Por Chiara Lombardi — Em uma conversa franca com a NPR, a atriz Jodie Foster, hoje com 63 anos, revelou um aspecto pouco comentado da sua infância de estrela: a indicação ao Oscar aos 12 anos por Taxi Driver (1976) não foi apenas um marco artístico, mas também uma espécie de escudo que a preservou de abusos sexuais que, décadas depois, vieram à tona como um problema estruturante em Hollywood.
Foster, que começou a atuar aos três anos entre comerciais, séries e filmes, descreveu como a sua precocidade e o reconhecimento precoce mudaram a dinâmica de poder ao seu redor. Ao atuar ao lado de nomes como Robert De Niro e Harvey Keitel, em um papel controverso — o de uma prostituta adolescente — ela atraiu atenção que, na visão da atriz, a colocou em outra categoria: aquela de alguém que tinha poder e, portanto, era “perigosa” demais para ser tocada.
“Havia um tipo de autoridade já aos 12 anos”, disse Foster. “Quando recebi a minha primeira indicação ao Oscar, passei a pertencer a um grupo de pessoas que tinham poder — eu seria perigosa de tocar. Eu poderia arruinar a carreira de alguém.” A observação abre um roteiro oculto sobre como reconhecimento público e status podem funcionar como formas de proteção contra predadores que se alimentam da vulnerabilidade.
Ao longo da entrevista, ela também falou das microagressões e da misoginia velada que toda mulher, em qualquer profissão, teme e experimenta. “Os predadores usam tudo que têm para manipular e dominar. É mais fácil quando a pessoa é jovem, sem poder”, explicou.
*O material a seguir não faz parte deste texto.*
/-- The reads of both phases for a frame with lookup profile number `lp` (R110 to R113). A stop comes with the hashed reads made before
it. -/
def State.lookReads (s : State) (f : Ing) (kv : List Byte) (lp : Nat) : (LookStop × List Rd) ⊕ Look :=
  let p := f.pipe
  if s.lkBad p 0x08 lp then .inl (.parity 0x08 lp, [])
  else
    let prof := s.ent 0x08 p lp
    if !entB prof 0 0 then .inl (.drop 0x14, [])
    else
      let tagged := entB prof 0 2
      let vid := bytesNat ((kv.drop (entF prof 0 8 3)).take 2) % 4096
      let vi := f.lidx * 4096 + vid
      if tagged ∧ s.lkBad p 0x09 vi then .inl (.parity 0x09 vi, [])
      else
        let pv := s.ent 0x09 p vi
        let bd0 := if tagged then entF pv 0 13 0 else s.rd fBRS_PORT_UNTAG_BD p f.lidx
        if !(if tagged then entB pv 0 14 else s.on fBRS_PORT_UNTAG_V p f.lidx) then .inl (.drop 0x11, [])
        else if s.lkBad p 0x0A bd0 then .inl (.parity 0x0A bd0, [])
        else
          let e0 := s.ent 0x0A p bd0
          let vrf0 := if entB e0 0 28 then entF e0 1 25 14 else 0
          let kat := entF prof 1 3 0
          let ka := if kat = 0 then Rd.none else s.kstRead p kat (keyOf kat vrf0 kv (entF prof 1 9 4))
          let bd := kaBd ka bd0
          if s.lkBad p 0x0A bd then .inl (.parity 0x0A bd, [ka])
          else
            let e := s.ent 0x0A p bd
            if !entB e 0 28 then .inl (.drop 0x12, [ka])
            else
              let da := bytesNat ((kv.drop (entF prof 0 14 9)).take 6)
              let sa := bytesNat ((kv.drop (entF prof 0 20 15)).take 6)
              let ri := entF e 1 29 26
              let rmac := s.rd fBRS_RMAC_HI_MAC_HI p ri * 2 ^ 32 + (s.rg .BRS_RMAC_LO p ri).toNat
              let routed := entB prof 0 21 && entB e 0 29 && s.on fBRS_RMAC_HI_V p ri && da == rmac
              let vrf := entF e 1 25 14
              let br := entB prof 0 1
              let kbt := entF prof 1 13 10
              let kb := if kbt = 0 ∨ (entB prof 1 20 ∧ !routed) then Rd.none
                else kbRead (s.kstRead p kbt (keyOf kbt vrf kv (entF prof 1 19 14)))
              let po := entF prof 0 29 24
              let pfx := match entF prof 0 23 22 with
                | 1 => s.pfxRead p vrf false (bytesNat ((kv.drop po).take 4))
                | 2 => s.pfxRead p vrf true (bytesNat ((kv.drop po).take 16))
                | _ => Rd.none
              .inr ⟨prof, bd, e, routed, ka, kb, pfx, if br then s.bridgeRead p bd da else Rd.none,
                if br then s.bridgeRead p bd sa else Rd.none, da, sa, vrf0, vrf, s.groupHash p prof kv,
                [(0x08, lp), (0x0A, bd0), (0x0A, bd)] ++ (if tagged then [(0x09, vi)] else []) ++
                  (if routed then [(0x0B, vrf)] else [])⟩

/-- The chosen result (R123): r, the BUM rein of the flood group it chose, and which rule gave it (0 other, 1 broadcast, 2 unknown
multicast, 3 unknown unicast, 4 MISS_RESULT, 5 FLOW, 6 destination bridge hit). -/
structure Chosen where
  r : Nat
  rein : Option Nat
  rule : Nat
  deriving DecidableEq, Repr

/-- A BUM rein of a BD entry, when its enable bit is set (R112, R123). -/
def bumRein (e : List Word) (w sh : Nat) : Option Nat := if entB e w (sh + 15) then some (entF e w (sh + 14) sh) else none

/-- The result of a flood to a multicast group. -/
def mcRes (g : Nat) : Nat := dtMCAST + g * 2 ^ 3

/-- The VRF's verdict on a routed frame (R112): parity, drop, or the MISS_RESULT. -/
def State.vrfCheck (s : State) (p : Nat) (l : Look) : LookStop ⊕ Nat :=
  if s.lkBad p 0x0B l.vrf then .inl (.parity 0x0B l.vrf)
  else
    let e := s.ent 0x0B p l.vrf
    let famOk := match famOf l.prof with
      | some false => entB e 2 1
      | some true => entB e 2 2
      | none => true
    if entB e 2 0 && famOk then .inr (wordsNat (e.take 2)) else .inl (.drop 0x13)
A sua narrativa não romantiza a infância de astro: aponta que existem dois caminhos possíveis para quem cresce sob os holofotes. “Ou desenvolve-se uma resiliência e um plano de sobrevivência, ou desaba”, disse, descrevendo um dilema que lembra o enredo trágico de muitos prodígios — pensemos em nomes como Macaulay Culkin ou Britney Spears, ícones cujas histórias expõem a face sombria do estrelato precoce.
O testemunho de Foster é, por isso, um espelho do nosso tempo: revela como o próprio sistema de prestígio pode, paradoxalmente, ser uma forma de proteção dentro de um ambiente que historicamente permitiu abusos. A atriz — dona de uma carreira premiada (dois Oscar, múltiplos Golden Globe e Bafta, segundo sua entrevista) — lança uma luz sobre a complexidade das relações de poder na indústria do entretenimento, convidando a audiência a refletir sobre a semiótica do sucesso e sua capacidade de reconfigurar riscos.
Mais do que uma memória pessoal, a declaração de Foster funciona como um alerta e uma análise cultural: a fama precoce pode ser tanto um escudo quanto um fardo. O que importa, conclui a atriz, é reconhecer as dinâmicas predatórias e trabalhar para que nenhum jovem talento precise contar com uma indicação ao prêmio máximo para se manter ileso.